I do know that they use a "ground check" conductor in a lot of their flexible cables for portable equipment. In some cases this conductor is connected to a ground check device that will open the circuit on the loss of the equipment grounding path.
 

dbuckley

Senior Member
What I think you are talking about is a "prospective short circuit current" tester, which is a mandatory tool for electricians in many juristictions, in order that you can prove that under short conditions a breaker will open in the permitted time.

They are quite cool - you plug it in to the receptical, press the button, and it tells you what the current would be under short circuit conditions.

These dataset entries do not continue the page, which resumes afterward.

/-- R154, R156: the mantissa of EXP2 is 1.0 plus LERP16 of the entries at `F[15:6]` and beside it, fraction `F[5:2]`; the
shift stage at every integer part, for every table content. -/
def Obligations.Exp2ShiftStage : Prop :=
  ∀ (c : Config) (x : Fx),
    (0 ≤ x.toInt / 65536 → x.toInt / 65536 ≤ 14 →
      (exp2 c x).toInt = exp2Mantissa c (x.setWidth 16) * 2 ^ (x.toInt / 65536).toNat) ∧
    (x.toInt / 65536 = 15 →
      (exp2 c x).toInt = exp2Mantissa c (x.setWidth 16) * 2 ^ 15 - 2 ^ 32 ∧ (exp2 c x).toInt < 0) ∧
    (15 ≤ x.toInt / 65536 → x.toInt / 65536 ≤ 31 →
      (exp2 c x).toNat = exp2Mantissa c (x.setWidth 16) * 2 ^ (x.toInt / 65536).toNat % 2 ^ 32) ∧
    (32 ≤ x.toInt / 65536 → exp2 c x = 0) ∧
    (x.toInt / 65536 ≤ -17 → exp2 c x = 0) ∧
    (-16 ≤ x.toInt / 65536 → x.toInt / 65536 ≤ -1 →
      (exp2 c x).toInt = exp2Mantissa c (x.setWidth 16) / 2 ^ (-(x.toInt / 65536)).toNat) ∧
    (∀ i j : Fin 1025, i.val = x.toNat % 65536 / 64 → j.val = i.val + 1 →
      exp2Mantissa c (x.setWidth 16) =
        65536 + (lerp16 (c.expRom i) (c.expRom j) (BitVec.ofNat 4 (x.toNat / 4 % 16))).toNat) ∧
    65536 ≤ exp2Mantissa c (x.setWidth 16) ∧ exp2Mantissa c (x.setWidth 16) ≤ 131071

/-- R157: EXP2(k * 65536) = 65536 * 2^k for k = -16 to 14. -/
def Obligations.Exp2ExactPowers : Prop :=
  ∀ k : Fin 31, ((exp2 Config.reference (s32 ((k.val - 16 : Int) * 65536))).toNat) * 2 ^ 16 = 65536 * 2 ^ k.val

/-- R157: with the reference table EXP2 is non-decreasing over -16.0 <= real(x) < 15.0. -/
def Obligations.Exp2NonDecreasing : Prop :=
  ∀ x y : Fx, -1048576 ≤ x.toInt → x.toInt ≤ y.toInt → y.toInt < 983040 →
    (exp2 Config.reference x).toInt ≤ (exp2 Config.reference y).toInt

/-! ### Phase generator -/

/-- R171, R177: PG.UPDATE advances `ACC` by EXP2(PITCH + TUNE - LOG2_FS) modulo 65536 and returns the new `ACC` plus the
modulation modulo 65536; `PITCH` and `TUNE` stay, and the modulation does not reach `ACC`. -/
def Obligations.PhaseUpdateLaw : Prop :=
  ∀ (c : Config) (g : PhaseGen) (m : Fx),
    (phaseUpdate c g m).1.acc.toNat = (g.acc.toNat + (exp2 c (g.pitch + g.tune - c.log2Fs)).toNat) % 65536 ∧
    (phaseUpdate c g m).2.toNat = ((phaseUpdate c g m).1.acc.toNat + m.toNat) % 65536 ∧
    (phaseUpdate c g m).1.pitch = g.pitch ∧ (phaseUpdate c g m).1.tune = g.tune

/-- R174: under TICKs alone `ACC` after k of them is (ACC + k * inc) mod 65536, whatever the routing, the modulation and
the feedback; it is back at its start exactly at the multiples of 65536 / gcd(inc, 65536). -/
def Obligations.AccumulatorIsPeriodic : Prop :=
  ∀ (c : Config) (v : Voice) (i : OpIdx) (k : Nat),
    (((tick c)^[k] v).op i).pg.acc.toNat =
      ((v.op i).pg.acc.toNat + k * (phaseIncrement c (v.op i).pg).toNat) % 65536 ∧
    ((((tick c)^[k] v).op i).pg.acc = (v.op i).pg.acc ↔
      65536 / Nat.gcd (phaseIncrement c (v.op i).pg).toNat 65536 ∣ k)

/-! ### Envelope generator -/

/-- R192 to R195: the four cases of EG.UPDATE. -/
def Obligations.EnvelopeUpdateCases : Prop :=
  ∀ (c : Config) (e : EnvGen),
    (e.st = .attack → envUpdate c e =
      if 65536 ≤ (c.envUpper - exp2 c (e.idx - e.ar)).toInt ∨ (e.idx - e.ar).toInt ≤ c.envFloor.toInt then
        { e with lvl := 0x00010000, st := .decay, idx := c.envStart }
      else { e with idx := e.idx - e.ar, lvl := c.envUpper - exp2 c (e.idx - e.ar) }) ∧
    (e.st = .decay → envUpdate c e =
      if (exp2 c (e.idx - e.dr) - c.envLower).toInt ≤ e.sl.toInt ∨ (e.idx - e.dr).toInt ≤ c.envFloor.toInt then
        { e with
          idx := e.idx - e.dr
          lvl := exp2 c (e.idx - e.dr) - c.envLower
          st := if e.susen = true then .sustain else .release }
      else { e with idx := e.idx - e.dr, lvl := exp2 c (e.idx - e.dr) - c.envLower }) ∧
    (e.st = .release → envUpdate c e =
      if (exp2 c (e.idx - e.rr) - c.envLower).toInt ≤ 0 ∨ (e.idx - e.rr).toInt ≤ c.envFloor.toInt then
        { e with lvl := 0, st := .idle, idx := c.envStart }
      else { e with idx := e.idx - e.rr, lvl := exp2 c (e.idx - e.rr) - c.envLower }) ∧
    (e.st = .sustain → envUpdate c e = e) ∧ (e.st = .idle → envUpdate c e = e)

/-- R190, R343: from every `CNT` the hardware can hold, a call of EG.SAMPLE whose count stays below `DIV` only counts, so
the update comes at call `DIV` - `CNT`, which with `CNT` = 0 is call `DIV`; a call whose count reaches `DIV` updates at
once and clears the counter, also after the host lowered `DIV` below `CNT`, and always with `DIV` 0 or 1. -/
def Obligations.DividerPeriod : Prop :=
  ∀ (c : Config) (e : EnvGen),
    (∀ k, e.cnt.toNat + k < e.div.toNat →
      (envAdvance c)^[k] e = { e with cnt := BitVec.ofNat 16 (e.cnt.toNat + k) }) ∧
    (e.cnt.toNat < e.div.toNat →
      (envAdvance c)^[e.div.toNat - e.cnt.toNat] e = envUpdate c { e with cnt := 0 }) ∧
    (e.cnt.toNat ≤ 65534 → e.div.toNat ≤ e.cnt.toNat + 1 → envAdvance c e = envUpdate c { e with cnt := 0 }) ∧
    (envSample c e).1 = envAdvance c e ∧ (envSample c e).2 = (envSample c e).1.lvl

/-- R189: every result of SEARCH is a multiple of 128 and not of 256, in [0x0080, 0xFF80], for every table. -/
def Obligations.SearchResultForm : Prop :=
  ∀ (c : Config) (lvl : Fx), c.envFloor = 0 → c.envStart = 0x00010000 →
    (search c lvl).toNat % 256 = 128 ∧ 0x0080 ≤ (search c lvl).toNat ∧ (search c lvl).toNat ≤ 0xFF80

/-- R189: with the reference constants and tables, the level at the found index is within 177 units of the level searched
for, for every level in [0, 1.0]; a level outside ends at the extreme result on its side. -/
def Obligations.SearchWithinEpsilon : Prop :=
  ∀ lvl : Fx,
    (0 ≤ lvl.toInt → lvl.toInt ≤ 65536 →
      |(exp2 Config.reference (search Config.reference lvl) - 0x00010000).toInt - lvl.toInt| ≤ 177) ∧
    (lvl.toInt < 0 → search Config.reference lvl = 0x00000080) ∧
    (65536 < lvl.toInt → search Config.reference lvl = 0x0000FF80)

/-- R40, R196 (b): reset meets the envelope invariant. -/
def Obligations.ResetMeetsEnvInv : Prop := EnvInv State.reset

/-- R40, R196 (b): every step keeps the envelope invariant. -/
def Obligations.StepKeepsEnvInv : Prop := ∀ s t : State, EnvInv s → step s = .next t → EnvInv t

/-- R196 (its table, (c), (d); conflict C1): without `rst` a step enters Idle only from Release, Sustain only from Decay
with `SUSEN` = 1, Decay only from Attack, Attack only by NOTE_ON, and Release only by NOTE_OFF or from Decay with `SUSEN`
= 0. -/
def Obligations.EnvelopeEntries : Prop :=
  ∀ (s t : State) (i : OpIdx), NoReset s → step s = .next t →
    ((t.voice.op i).eg.st = .idle → (s.voice.op i).eg.st = .idle ∨ (s.voice.op i).eg.st = .release) ∧
    ((t.voice.op i).eg.st = .sustain → (s.voice.op i).eg.st = .sustain ∨
      ((s.voice.op i).eg.st = .decay ∧ (s.voice.op i).eg.susen = true)) ∧
    ((t.voice.op i).eg.st = .decay → (s.voice.op i).eg.st = .decay ∨ (s.voice.op i).eg.st = .attack) ∧
    ((t.voice.op i).eg.st = .attack → (s.voice.op i).eg.st = .attack ∨
      ∃ pitch rest, s.inputs = .present (.host (hostWord 0x02 pitch)) :: rest) ∧
    ((t.voice.op i).eg.st = .release → (s.voice.op i).eg.st = .release ∨
      ((s.voice.op i).eg.st = .decay ∧ (s.voice.op i).eg.susen = false) ∨
      ∃ data rest, s.inputs = .present (.host (hostWord 0x03 data)) :: rest)

/-- R197, R347: after NOTE_ON an envelope with a strictly positive attack rate reaches Decay within
ceil(65536 / AR) * max(DIV, 1) TICKs, from every state whose `CNT` the hardware can hold. -/
def Obligations.AttackReachesDecay : Prop :=
  ∀ (s : State) (pitch : Fx) (i : OpIdx),
    0 < (s.voice.op i).eg.ar.toInt → (s.voice.op i).eg.cnt.toNat ≤ 65534 →
    ∃ k, k ≤ (65536 + (s.voice.op i).eg.ar.toNat - 1) / (s.voice.op i).eg.ar.toNat * max (s.voice.op i).eg.div.toNat 1 ∧
      ∃ t : State, core.run (k + 1) { s with
        inputs := .present (.host (hostWord 0x02 pitch)) :: List.replicate k (.present (.host 0x0100000000)) } = .next t ∧
        (t.voice.op i).eg.st = .decay

/-- R194, R197, R347: a Release with a strictly positive rate reaches Idle, at level 0: from a positive index within
ceil(IDX / RR) updates, and from an index at or below the floor (R198: a Decay that overshot it) at the next update,
where IDX - RR does not wrap. -/
def Obligations.ReleaseReachesIdle : Prop :=
  ∀ e : EnvGen, e.st = .release → 0 < e.rr.toInt →
    (0 < e.idx.toInt →
      ∃ k, k ≤ (e.idx.toNat + e.rr.toNat - 1) / e.rr.toNat ∧ ((envUpdate Config.reference)^[k] e).st = .idle ∧
        ((envUpdate Config.reference)^[k] e).lvl = 0) ∧
    (e.idx.toInt ≤ 0 → -2147483648 ≤ e.idx.toInt - e.rr.toInt →
      envUpdate Config.reference e = { e with st := .idle, idx := 0x00010000, lvl := 0 })

/-! ### Waveforms

That the stand-alone waveform unit's result stands in the state as `waveY` is the model's form (assumption 3). -/

/-- R221, R222, R223: FullSine, HalfSine and DblHalfSine per quadrant, at every phase; `w` is the sub-phase; only `waveY`
(assumption 3) changes. -/
def Obligations.SineShapes : Prop :=
  ∀ (s : State) (p : U16) (a : Fin 16385),
    (p.toNat / 16384 = 0 → a.val = p.toNat % 16384 →
      exec (.waveFullSine p) s = .next { s with waveY := (sinq Config.reference a).setWidth 32 } ∧
      exec (.waveHalfSine p) s = .next { s with waveY := (sinq Config.reference a).setWidth 32 } ∧
      exec (.waveDblHalfSine p) s = .next { s with waveY := (sinq Config.reference a).setWidth 32 }) ∧
    (p.toNat / 16384 = 1 → a.val = 16384 - p.toNat % 16384 →
      exec (.waveFullSine p) s = .next { s with waveY := (sinq Config.reference a).setWidth 32 } ∧
      exec (.waveHalfSine p) s = .next { s with waveY := (sinq Config.reference a).setWidth 32 } ∧
      exec (.waveDblHalfSine p) s = .next { s with waveY := (sinq Config.reference a).setWidth 32 }) ∧
    (p.toNat / 16384 = 2 → a.val = p.toNat % 16384 →
      exec (.waveFullSine p) s = .next { s with waveY := -(sinq Config.reference a).setWidth 32 } ∧
      exec (.waveHalfSine p) s = .next { s with waveY := 0 } ∧
      exec (.waveDblHalfSine p) s = .next { s with waveY := (sinq Config.reference a).setWidth 32 }) ∧
    (p.toNat / 16384 = 3 → a.val = 16384 - p.toNat % 16384 →
      exec (.waveFullSine p) s = .next { s with waveY := -(sinq Config.reference a).setWidth 32 } ∧
      exec (.waveHalfSine p) s = .next { s with waveY := 0 } ∧
      exec (.waveDblHalfSine p) s = .next { s with waveY := (sinq Config.reference a).setWidth 32 })

/-- R224, R228: DblQuartSine and Square per quadrant, at every phase; only `waveY` (assumption 3) changes. -/
def Obligations.QuarterAndSquareShapes : Prop :=
  ∀ (s : State) (p : U16) (a : Fin 16385), a.val = p.toNat % 16384 →
    (p.toNat / 16384 = 0 →
      exec (.waveDblQuartSine p) s = .next { s with waveY := (sinq Config.reference a).setWidth 32 } ∧
      exec (.waveSquare p) s = .next { s with waveY := 0x00010000 }) ∧
    (p.toNat / 16384 = 1 →
      exec (.waveDblQuartSine p) s = .next { s with waveY := 0 } ∧
      exec (.waveSquare p) s = .next { s with waveY := 0x00010000 }) ∧
    (p.toNat / 16384 = 2 →
      exec (.waveDblQuartSine p) s = .next { s with waveY := -(sinq Config.reference a).setWidth 32 } ∧
      exec (.waveSquare p) s = .next { s with waveY := 0xFFFF0000 }) ∧
    (p.toNat / 16384 = 3 →
      exec (.waveDblQuartSine p) s = .next { s with waveY := 0 } ∧
      exec (.waveSquare p) s = .next { s with waveY := 0xFFFF0000 })

/-- R220, R225, R226: FastSine and FastHalfSine per quadrant, at every phase; the sub-phase is folded; only `waveY`
(assumption 3) changes. -/
def Obligations.FastShapes : Prop :=
  ∀ (s : State) (p : U16) (a : Fin 16385),
    a.val = (if p.toNat % 16384 < 8192 then 2 * (p.toNat % 16384) else 2 * (16384 - p.toNat % 16384)) →
    (p.toNat / 16384 = 0 →
      exec (.waveFastSine p) s = .next { s with waveY := (sinq Config.reference a).setWidth 32 } ∧
      exec (.waveFastHalfSine p) s = .next { s with waveY := (sinq Config.reference a).setWidth 32 }) ∧
    (p.toNat / 16384 = 1 →
      exec (.waveFastSine p) s = .next { s with waveY := -(sinq Config.reference a).setWidth 32 } ∧
      exec (.waveFastHalfSine p) s = .next { s with waveY := (sinq Config.reference a).setWidth 32 }) ∧
    (2 ≤ p.toNat / 16384 →
      exec (.waveFastSine p) s = .next { s with waveY := 0 } ∧
      exec (.waveFastHalfSine p) s = .next { s with waveY := 0 })

/-- R227: Sawish per quadrant, at every phase; h is half the sub-phase; only `waveY` (assumption 3) changes. -/
def Obligations.SawishShape : Prop :=
  ∀ (s : State) (p : U16) (a : Fin 16385),
    (p.toNat / 16384 = 0 → a.val = p.toNat % 16384 / 2 →
      exec (.waveSawish p) s = .next { s with waveY := (sinq Config.reference a).setWidth 32 }) ∧
    (p.toNat / 16384 = 1 → a.val = 8192 + p.toNat % 16384 / 2 →
      exec (.waveSawish p) s = .next { s with waveY := (sinq Config.reference a).setWidth 32 }) ∧
    (p.toNat / 16384 = 2 → a.val = 16384 - p.toNat % 16384 / 2 →
      exec (.waveSawish p) s = .next { s with waveY := -(sinq Config.reference a).setWidth 32 }) ∧
    (p.toNat / 16384 = 3 → a.val = 8192 - p.toNat % 16384 / 2 →
      exec (.waveSawish p) s = .next { s with waveY := -(sinq Config.reference a).setWidth 32 })

/-- R223, R226, R229, R231: WAVE(sel, p), which OP.SAMPLE reads, dispatches each of the eight shapes to the function its
selector has on the stand-alone unit (`waveY`: assumption 3); and for every table FullSine is odd under a half-period
shift, DblHalfSine is its absolute value, FastHalfSine the absolute value of FastSine, and no shape leaves [-1.0, 1.0]. -/
def Obligations.WaveSymmetriesAndRange : Prop :=
  (∀ (s : State) (p : U16),
    exec (.waveFullSine p) s = .next { s with waveY := waveform Config.reference .fullSine p } ∧
    exec (.waveHalfSine p) s = .next { s with waveY := waveform Config.reference .halfSine p } ∧
    exec (.waveDblHalfSine p) s = .next { s with waveY := waveform Config.reference .dblHalfSine p } ∧
    exec (.waveDblQuartSine p) s = .next { s with waveY := waveform Config.reference .dblQuartSine p } ∧
    exec (.waveFastSine p) s = .next { s with waveY := waveform Config.reference .fastSine p } ∧
    exec (.waveFastHalfSine p) s = .next { s with waveY := waveform Config.reference .fastHalfSine p } ∧
    exec (.waveSawish p) s = .next { s with waveY := waveform Config.reference .sawish p } ∧
    exec (.waveSquare p) s = .next { s with waveY := waveform Config.reference .square p }) ∧
  (∀ (c : Config) (p : U16),
    waveform c .fullSine (p ^^^ 0x8000) = -waveform c .fullSine p ∧
    (waveform c .dblHalfSine p).toInt = |(waveform c .fullSine p).toInt| ∧
    (waveform c .fastHalfSine p).toInt = |(waveform c .fastSine p).toInt| ∧
    ∀ sel, |(waveform c sel p).toInt| ≤ 65536)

Try calling Fluke and/or Amprobe.
 

gws

Member
The plant processes stone materials. It is one story old building and is always wet due to the wet saws. All the circuits are THHN in metal conduit. All the machinery tested is hard wired and almost all is 3 phase. When talking to Fluke and Amprobe in the past, I do not get much help. I have used their earth ground test unit that is a clamp-on style. The down side to this is it can, at times, give a false low reading due to it reading a loop. It induces a voltage on the conductor being test and then measures the current flow. If the grounding conductors goes back to the servcie and the service as proper grounding the test is accurate. You are getting a true measure of the resistance in the grounding conductor. If however, you have a ground loop at the equipment, the induced voltage may make a loop at the equipment and the high amp reading may not be due to a good ground circuit but rather a ground loop. You may have a low resistance reading yet not a low resistance grounding circuit.

If you try to use one of Fluke's larger ground testing equipment you most likely with be using the stake system for out door use.

Thus, my problem.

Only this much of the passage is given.